期刊
JOURNAL OF VIROLOGICAL METHODS
卷 164, 期 1-2, 页码 35-42出版社
ELSEVIER
DOI: 10.1016/j.jviromet.2009.11.021
关键词
HIV; Tat; Transcriptional regulator; Intrinsically disordered protein; Cysteine-rich; NMR spectroscopy
资金
- Natural Sciences and Engineering Research Council of Canada
- University of Manitoba
- Medical Research Council of Canada
- Manitoba Health Research Council
- Canadian Foundation for Innovation
The HIV-1 transactivator of transcription (Tat) is a protein essential for virus replication. Tat is an intrinsically disordered RNA-binding protein that, in cooperation with host cell factors cyclin T1 and cyclin-dependent kinase 9, regulates transcription at the level of elongation. Tat also interacts with numerous other intracellular and extracellular proteins, and is implicated in a number of pathogenic processes.

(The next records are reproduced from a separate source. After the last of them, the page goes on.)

/-- The target writes the copy, takes the logged steps, and runs in step again; its digest goes to the home plane (R268 steps 3 and 4). -/
def State.finishRebuild (s : State) (k : PlaneIx) (j : Job) (pj : PJob) (b : Nat) (r : Rebuild) : State :=
  let n := wordsOf pj.opt
  let edge := blockEdge pj.prec
  let me := s.bidx
  let s := s.updShare k j.id b fun h =>
    let img := if pj.opt.stochrnd then (r.array n h.elems.length).map fun w => w.setWidth 16 else []
    { h.setInd ((List.range n).map fun i => r.array i h.elems.length) img with
      kblocks := h.kblocks.map fun q => q.rebuilt edge r.gen
      rebuilds := h.rebuilds.map fun x => if x.target == me then { x with recv := [], inStep := true } else x }
  let s := s.each (pj.stepsFrom r.gen) fun s x =>
    match (s.pjob k j.id).bind (·.findShare b) with
    | none => s
    | some h =>
      let own := h.role == .home
      let s := if own && pj.opt.kernel = 4 then s.replayRoots k j x (some b) else s
      let s := s.replayStep k j b x own (if x.lout = 2 then x.gensub + 1 else x.gensub) (h.logVals j.logl x.step)
      if own then s.installShare k j.id b else s.installRecvShare k j.id b edge x.genout
  let s := s.updPJob k j.id fun pj =>
    let again := pj.refreshes.filter fun x => ((pj.blockList[x.1]?).any (·.1 == b)) && !pj.refreshQ.contains x
    if pj.opt.kernel = 4 && [FState.run, .await, .commit, .rescale, .discard].contains pj.fs then { pj with refreshQ := pj.refreshQ ++ again }
    else pj
  match s.pjob k j.id, (s.pjob k j.id).bind (·.findShare b) with
  | some pj, some h =>
    let s := if h.commaDone && (pj.fs == .run || pj.fs == .await || pj.fs == .commit) then s.updPlane k fun p =>
        Plane.flow { p with qSpill := p.qSpill.push 128 { job := j.id, bucket := b, chunk := 0, whole := true } }
      else s
    if h.role == .mirror then s.sendDigest k j pj h
    else (s.keepDigest k j.id b s.bidx pj.orec.gen h.indDigest).rebuildVote k j.id b
  | _, _ => s

/-- The target looks whether everything has come. -/
def State.rebuildCheck (s : State) (k : PlaneIx) (id b : Nat) : State :=
  match s.findJob id, s.pjob k id, (s.pjob k id).bind (·.findShare b) with
  | some j, some pj, some h =>
    match h.rebuilds.find? (·.target == s.bidx) with
    | none => s
    | some r =>
      let arrays := wordsOf pj.opt + (if pj.opt.stochrnd then 1 else 0)
      if r.started && !r.inStep && h.rebuildIn r arrays (blockEdge pj.prec) then s.finishRebuild k j pj b r else s
  | _, _, _ => s

/-- The source sends its indicative copy of a share to a rebuild's target, and the roots and statistics of its blocks (R268 step 1). -/
def State.sendCopy (s : State) (k : PlaneIx) (j : Job) (h : Share) (target gen : Nat) : State :=
  let s := s.each h.ind.zipIdx fun s (ws, i) => s.sendArray k j target h.bucket (i + 1) 0 gen ws
  let s := s.each (if h.indImg.isEmpty then [] else (chunksOf 4096 h.indImg).zipIdx) fun s (c, i) =>
    s.toDevice k j target { hdr := { op := opCkpt, fmt := 1, bucket := h.bucket, comma := h.ind.length + 1, elemoff := 4096 * i, gen := gen }
                            payload := packE8m7 c } h.bucket
  s.each h.kblocks.zipIdx fun s (q, i) =>
    s.each [(ccL, q.stat 0), (ccR, q.stat 1), (ccQL, q.ql), (ccQR, q.qr)] fun s x => s.sendArray k j target h.bucket x.1 i gen x.2

/-- At the drain that begins a step, the rebuilds that wait begin: the plane that is their source sends its copy (R268 step 1). -/
def State.startRebuilds (s : State) (k : PlaneIx) (id : Nat) : State :=
  match s.findJob id, s.pjob k id with
  | some j, some pj =>
    let gen := pj.orec.gen
    let me := s.bidx
    s.each pj.shares fun s h =>
      let due (r : Rebuild) : Bool := !r.started && (r.srcDev == me || h.role == .home)
      let s := s.updShare k id h.bucket fun h => { h with
        rebuilds := h.rebuilds.map fun r => if due r then { r with started := true, step := pj.orec.step, gen := gen } else r }
      let s := if h.role == .home && h.rebuilds.any (·.srcDev == me) then s.keepDigest k id h.bucket me gen h.indDigest else s
      s.each (h.rebuilds.filter fun r => due r && r.srcDev == me) fun s r => s.sendCopy k j h r.target gen
  | _, _ => s

/-- While a rebuild runs, its source's digest of each generation that becomes indicative is at hand on the home plane: the home plane's own,
or one that the source sends (R268 step 4; DESIGN CHOICE, notes/assumptions 59). -/
def State.keepDigests (s : State) (k : PlaneIx) (id : Nat) : State :=
  match s.findJob id, s.pjob k id with
  | some j, some pj => s.each (pj.shares.filter fun h => h.rebuilds.any (·.srcDev == s.bidx)) fun s h =>
      if h.role == .mirror then s.sendDigest k j pj h else (s.keepDigest k id h.bucket s.bidx pj.orec.gen h.indDigest).rebuildVote k id h.bucket
  | _, _ => s

/-- A status frame from the home plane or a mirror about a copy (notes/assumptions 59): the home plane takes a mirror's word that its own
copy is bad; a mirror takes the home plane's word about any copy. -/
def State.copyStatus (s : State) (lane : DevLane) (f : Frame) : State :=
  let k := planeOf lane
  let dev := f.hdr.chunk
  let far := s.farDev lane
  let st := fieldAt f.payload 2 2
  match s.openOn k f.hdr.job with
  | none => s.frmDrop k
  | some (j, pj) => match pj.findShare f.hdr.bucket with
    | none => s.frmDrop k
    | some h =>
      if jobEnded j pj || !(s.keepers j h.bucket).contains dev then s.frmDrop k
      else if h.role == .home && st = Status.check.code && dev = far then s.knownBad k j pj h dev
      else if h.role == .mirror && far = s.homeDev j h.bucket && st = Status.check.code then s.mirrorExpels k j pj h.bucket dev
      else if h.role == .mirror && far = s.homeDev j h.bucket && st = 0 then s.updShare k j.id h.bucket fun h => { h with
        rebuilds := h.rebuilds.filter (·.target != dev), expelled := h.expelled.filter (· != dev) }
      else s.frmDrop k

/-! ### `DIGEST` frames (R264, R265, R268, R269) -/

/-- A shard digest from a mirror: of a copy that takes part in a rebuild, or for a vote. -/
def State.shardDigest (s : State) (lane : DevLane) (f : Frame) (j : Job) (pj : PJob) : State :=
  let k := planeOf lane
  let b := fieldAt f.payload 4 2
  let gen := fieldAt f.payload 0x10 4
  let dev := s.farDev lane
  match pj.findShare b with
  | none => s.frmDrop k
  | some h =>
    let part := h.rebuilds.any fun r => r.started && (r.target == dev || r.srcDev == dev)
    let open' := pj.orec.gen < gen || h.voteGen == some gen
    if h.role != .home || h.halted || !(s.keepers j b).contains dev || !(part || (open' && !h.expelled.contains dev)) then s.frmDrop k
    else ((s.keepDigest k j.id b dev gen (slice f.payload 0x18 16)).rebuildVote k j.id b).digestCheck k j.id b false

/-- The judge of member digests: the lowest device that has members of the job, on the lowest plane of `PLANES` (R269). -/
def Job.judge (j : Job) : Nat := ((j.members.map (·.mdev)).min?).getD 0

/-- A member digest: kept by the judge, or sent on to it as a frame of the plane's own (R269). -/
def State.memberDigest (s : State) (k : PlaneIx) (j : Job) (m : Nat) (f : Frame) : State :=
  if (planesOf j.hdr.planes.toNat).head? != some k then s.frmDrop k
  else if j.judge = s.bidx then
    s.updPJob k j.id fun pj => { pj with memDigs := (m, slice f.payload 8 8 ++ slice f.payload 0x18 16) :: pj.memDigs.filter (·.1 != m) }
  else
    let p := f.payload
    s.toDevice k j j.judge { hdr := { op := opDigest, job := j.id }
                             payload := digestPayload j.id 2 (fieldAt p 3 1) 0 (fieldAt p 8 8) (fieldAt p 0x10 4) (slice p 0x18 16) } 0

/-- The fields of a digest payload that its kind requires to be zero are (R6, R264). -/
def digestZeros (b : List Byte) : Bool :=
  (fieldAt b 2 1 == 1 || zeroAt b 4 2) && zeroAt b 6 2 && zeroAt b 0x14 4 && zeroAt b 0x28 24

The physico-chemical properties of Tat make it a particularly challenging target for structural studies: Tat contains seven Cys residues, six of which are essential for transactivation, and is highly susceptible to oxidative cross-linking and aggregation. In addition, a basic segment (residues 48-57) gives the protein a high net positive charge of +12 at pH 7, endowing it with a high affinity for anionic polymers and surfaces. In order to study the structure of Tat, both alone and in complex with partner molecules, we have developed a system for the bacterial expression and purification of 6x Histidine-tagged and isotopically enriched (in N-15 and C-13) recombinant HIV-1 Tat(1-72) (BH10 isolate) that yields large amounts of protein. These preparations have facilitated the assignment of 95% of the backbone NMR resonances. Analysis by mass spectrometry and NMR demonstrate that the cysteine-rich Tat protein is unambiguously reduced, monomeric, and unfolded in aqueous solution at pH 4. (C) 2009 Elsevier B.V. All rights reserved.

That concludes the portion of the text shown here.